VOID  _nx_ip_driver_deferred_processing(NX_IP *ip_ptr)
{

    /* Set event flags to wake the IP helper thread, which will in turn
       call the driver with the NX_LINK_DEFERRED_PROCESSING command.  */
    tx_event_flags_set(&(ip_ptr -> nx_ip_events), NX_IP_DRIVER_DEFERRED_EVENT, TX_OR);
}

Then, this is picked-up by something in the ip_thread task, which process the packet by issuing a driver request.

What i found a bit tricky is those parts (but i might be wrong):

1st, the nx_driver_information.nx_driver_information_deferred_events is set to 1 (as per code snippet above) without any protection against 2nd point.

2nd, the "nx_driver_information.nx_driver_information_deferred_events = 0;" is set here to zero by disabling interrupts

static VOID  _nx_driver_deferred_processing(NX_IP_DRIVER *driver_req_ptr)
{

  TX_INTERRUPT_SAVE_AREA

    ULONG       deferred_events;


  /* Disable interrupts.  */
  TX_DISABLE

    /* Pickup deferred events.  */
    deferred_events =  nx_driver_information.nx_driver_information_deferred_events;
  nx_driver_information.nx_driver_information_deferred_events =  0;

  /* Restore interrupts.  */
  TX_RESTORE
    /* Check for a transmit complete event.  */
    if(deferred_events & NX_DRIVER_DEFERRED_PACKET_TRANSMITTED)
    {

      /* Process transmitted packet(s).  */
      HAL_ETH_ReleaseTxPacket(&eth_handle);
    }
  /* Check for received packet.  */
  if(deferred_events & NX_DRIVER_DEFERRED_PACKET_RECEIVED)
  {

    /* Process received packet(s).  */
    _nx_driver_hardware_packet_received();
  }

  /* Mark request as successful.  */
  driver_req_ptr->nx_ip_driver_status =  NX_SUCCESS;
}

Am i on the right way?

D.

Davide Dalfra · ‎2025-07-13

Weekend news:

i found some more to work with, and on the interrupt side i stabilized the situation. Now i am quite able to get good eth performances and also i am able to restore the system after flooding.
Tested also with hping3, and it almost works.
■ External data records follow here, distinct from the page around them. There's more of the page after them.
/-- SPC_FILL_DONE: the line that requester `r` waits for arrives from the Shared Field (R538); a poisoned line does not stand, and its
reader meets the poison when it asks again (R655). -/
def State.spcFillDone (s : State) (tc r : Nat) : State :=
  let c := s.cachesOf tc
  match c.spcMiss.find? (fun m => m.1 == r) with
  | none => s
  | some (_, a) =>
    let bad := (s.sfPoisonAt a 128).isSome
    let bs := s.sfGet a 128
    (s.modCaches tc (fun c =>
      let tree := match c.spc.find? (fun e => e.2.addr == a) with | some e => treeTouch 64 e.1 c.spcTree | none => c.spcTree
      { c with spc := if bad then c.spc.filter (fun e => e.2.addr != a)
                      else c.spc.map (fun e => if e.2.addr == a then (e.1, { e.2 with filling := false, data := bs }) else e),
               spcMiss := c.spcMiss.filter (fun m => m.2 != a), spcTree := if bad then c.spcTree else tree })).sfTouch (tcUnit tc) none a 128

/-! ### Homes (R196, R537)

A home is a place of 14 lines in the RAYQ regions, laid end to end: lines 0–7 hold the stack, 8 and 9 the state of a suspended item, 10–13 the
list of a query.  Which free place a ray gets is the engine's choice. -/

/-- The places for homes. -/
def State.homePlaces (s : State) : Nat := ((s.regionsOf 2).foldl (fun n r => n + 512 * r.size) 0) / 14

/-- The Shared Field address of line `j` of a ray's home. -/
def State.spillAddr (s : State) (r : Ray) (j : Nat) : Nat := spanAddr (s.regionsOf 2) (128 * (14 * r.home.getD 0 + j))

/-- A ray that a cluster takes has a home: the one it brought, or a free one. -/
def State.giveHome (s : State) (id : Nat) : State :=
  match s.ray id with
  | none => s
  | some r =>
    let n := s.homePlaces
    if r.home.isSome || n = 0 then s
    else
      let (k, s) := s.draw
      let used := s.rays.filterMap (fun r => r.home)
      let h := ((List.range (used.length + 1)).map (fun i => (Config.pick k n + i) % n)).find? (fun i => !used.contains i)
      s.modRay id (fun r => { r with home := some (h.getD 0), lines := 0 })

/-- The spill lines of an item leave a cluster's cache: written to the Shared Field first when the item goes on to another queue or to a
peer, without writing them back when it ends (R539). -/
def State.spcRelease (s : State) (tc ray : Nat) (clean : Bool) : State :=
  match s.ray ray with
  | none => s
  | some r =>
    let mine := if r.home.isSome then (List.range 14).map (s.spillAddr r) else []
    let c := s.cachesOf tc
    let dirty := (c.spc.filter (fun e => mine.contains e.2.addr && e.2.dirty)).map (fun e => (e.2.addr, e.2.data))
    let s := if clean then State.evictAll (dirty.foldl (fun s e => s.evictPush tc e.1 e.2) s) tc else s
    s.modCaches tc (fun c => { c with spc := c.spc.filter (fun e => !mine.contains e.2.addr),
                                      spcMiss := c.spcMiss.filter (fun m => !mine.contains m.2) })

/-! ### Maintenance -/

/-- Whether a cluster holds a ray or query in a context, in a batch or suspended (R546). -/
def State.tcHolds (s : State) (tc : Nat) : Bool :=
  s.rays.any (fun r => r.tc == tc && (r.loc == .batch || r.loc == .ctx || r.loc == .callout || r.loc == .neural))

/-- Whether maintenance reaches a cluster: in service and powered (R551). -/
def State.cmReaches (s : State) (tc : Nat) : Bool := s.domOn (21 + tc / 4) && !s.fenced (tcUnit tc)

/-- The clusters that a CM_CMD word names. -/
def cmClusters (w : Nat) : List Nat := if bit w 8 then List.range 32 else [w % 32]

/-- Whether a line address (in units of 128 B) is in the scope of an operation, for the entry `e` that holds it. -/
def CmOp.inScope (o : CmOp) (e line : Nat) : Bool :=
  match bits o.word 12 2 with
  | 0 => decide (o.addr ≤ line) && decide (line < o.addr + o.lines)
  | 1 => decide (e = o.entry)
  | _ => true

/-- Whether the operands of an operation are out of range (Table 140). -/
def CmOp.badArg (o : CmOp) : Bool :=
  let spill := bit o.word 9
  let scope := bits o.word 12 2
  scope == 3 || bits o.word 10 2 == 0 || (scope == 1 && spill && o.entry ≥ 48) ||
  (scope == 0 && o.addr + o.lines > (if spill then 393216 else 131072))

/-- One cluster's part of an operation on the lines `p` holds of (Table 138); lines being filled are left for later (R549). -/
def State.cmApply (s : State) (o : CmOp) (tc : Nat) : State :=
  let op := bits o.word 10 2
  if bit o.word 9 then
    if op = 2 ∧ s.tcHolds tc = true then s
    else
      let c := s.cachesOf tc
      let hit := fun (e : Nat × SpcLine) => o.inScope e.1 (e.2.addr / 128) && !e.2.filling
      let s := if op = 2 then
          s.modCaches tc (fun c => { c with evict := c.evict.filter (fun x => !o.inScope 99 (x.1 / 128)) })
        else (c.spc.filter (fun e => hit e && e.2.dirty)).foldl (fun s e => s.evictPush tc e.2.addr e.2.data) s
      s.modCaches tc (fun c =>
        { c with spc := if op = 1 then c.spc.map (fun e => if hit e then (e.1, { e.2 with dirty := false }) else e)
                        else c.spc.filter (fun e => !hit e) })
  else if op = 1 then s
  else
    let s := s.modCaches tc (fun c =>
      { c with nc := c.nc.filter (fun e => e.2.filling || !o.inScope e.1 (e.2.slot * 512 + e.2.line)) })
    if bits o.word 12 2 = 2 then s.setBit F.cmNcStale tc false else s

/-- The lines in the scope of an operation that a cluster is filling, as (cluster, line). -/
def State.cmFilling (s : State) (o : CmOp) (tc : Nat) : List (Nat × Nat) :=
  let c := s.cachesOf tc
  if bit o.word 9 then (c.spc.filter (fun e => e.2.filling && o.inScope e.1 (e.2.addr / 128))).map (fun e => (tc, e.2.addr / 128))
  else (c.nc.filter (fun e => e.2.filling && o.inScope e.1 (e.2.slot * 512 + e.2.line))).map (fun e => (tc, e.2.slot * 512 + e.2.line))

/-- Whether a line that an operation has met while it was filled is filled still. -/
def State.cmLate (s : State) (o : CmOp) (x : Nat × Nat) : Bool :=
  let c := s.cachesOf x.1
  if bit o.word 9 then c.spc.any (fun e => e.2.filling && e.2.addr / 128 == x.2)
  else c.nc.any (fun e => e.2.filling && e.2.slot * 512 + e.2.line == x.2)

/-- The operation on one line that has been filled meanwhile (R549). -/
def State.cmLine (s : State) (o : CmOp) (x : Nat × Nat) : State :=
  let one : CmOp := { o with word := withBit (withBit o.word 12 false) 13 false, addr := x.2, lines := 1 }
  s.cmApply one x.1

/-- CM_CMD written with GO: an operation starts with the operands of the moment, or LOST is set (R551). -/
def State.cmStart (s : State) (w : Nat) : State :=
  if s.cmOp.isSome then s.mark F.cmStatusLost
  else
    let o : CmOp := { word := w % 65536, addr := s.get F.cmAddr, lines := s.get F.cmLen, entry := s.get F.cmEntry, busy := false, late := [] }
    let s := s.setAll [(F.cmCmdGo, 1), (F.cmCmdScope, bits w 12 2), (F.cmCmdOp, bits w 10 2), (F.cmCmdCache, bits w 9 1),
      (F.cmCmdAllClusters, bits w 8 1), (F.cmCmdCluster, w)]
    if o.badArg then { s with cmOp := some o }
    else
      let cl := (cmClusters w).filter s.cmReaches
      let refused := fun (tc : Nat) => bit w 9 && bits w 10 2 == 2 && s.tcHolds tc
      let late := (cl.filter (fun tc => !refused tc)).flatMap (s.cmFilling o)
      let s := cl.foldl (fun s tc => s.cmApply o tc) s
      { s with cmOp := some { o with busy := cl.any refused, late := late } }

/-- CM_OP_DONE: the operation completes once the lines that it met while they were filled have arrived, and been processed (R547, R549). -/
def State.cmDone (s : State) : State :=
  match s.cmOp with
  | none => s
  | some o =>
    let w := o.word
    let cl := (cmClusters w).filter s.cmReaches
    if o.late.any (s.cmLate o) then s
    else
      let s := o.late.foldl (fun s x => s.cmLine o x) s
      let s := if o.badArg then s else
        cl.foldl (fun s tc =>
          if bit w 9 && bits w 10 2 != 2 then s.evictAll tc else s) s
      let res := if o.badArg then 2 else if o.busy then 1 else if !bit w 8 && cl.isEmpty then 3 else 0
      { (s.setAll [(F.cmCmdGo, 0), (F.cmStatusDone, 1), (F.cmStatusResult, res)]) with cmOp := none }

/-! ### Parity -/

/-- The first parity error is captured in CM_PAR_INFO and CM_PAR_ADDR (R555). -/
def State.parCapture (s : State) (tc : Nat) (spill dirty tagOk : Bool) (entry line : Nat) : State :=
  if s.flag F.cmParInfoValid then s
  else s.setAll [(F.cmParInfoValid, 1), (F.cmParInfoCluster, tc), (F.cmParInfoCache, boolNat spill),
    (F.cmParInfoDirty, boolNat dirty), (F.cmParInfoTagOk, boolNat tagOk), (F.cmParInfoEntry, entry), (F.cmParAddr, line)]

/-- A parity error in a node-cache line or a clean spill-cache line invalidates it (R553). -/
def State.cacheParity (s : State) (tc : Nat) (spill : Bool) (entry : Nat) (tagOk : Bool) : State :=
  let c := s.cachesOf tc
  if spill then
    match c.spc.find? (fun e => e.1 == entry) with
    | none => s
    | some (_, l) =>
      if l.dirty then s
      else
        let s := s.modCaches tc (fun c => { c with spc := c.spc.filter (fun e => e.1 != entry) })
        ((s.parCapture tc true false tagOk entry (l.addr / 128)).bump F.cmSpcPar 1).capture 1 (some (tcUnit tc)) 0
  else
    match c.nc.find? (fun e => e.1 == entry) with
    | none => s
    | some (_, l) =>
      let s := s.modCaches tc (fun c => { c with nc := c.nc.filter (fun e => e.1 != entry) })
      ((s.parCapture tc false false tagOk entry (l.slot * 512 + l.line)).bump F.cmNcPar 1).capture 1 (some (tcUnit tc)) 0

/-- R542: whether every requester could allocate at least 2 entries under the given masks. -/
def spcMasksOk (masks : List Nat) : Bool :=
  let shared := (List.range 48).filter (fun e => !masks.any (fun m => bit m e))
  masks.all (fun m => popCount 48 m + shared.length ≥ 2)

end Sys2Proof.Machine
end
I have now a question: sometimes i fall into HAL_ETH_ErrorCallback. How the restore of the ETH peripheral shall be made?
Setting a new event and picking it up on the working thread to issue a restart? Any good suggestion?
I fall into with:

heth->gState = 35
heth->ErrorCode = 8
heth->DMAErrorCode = 33920

Regards

Davide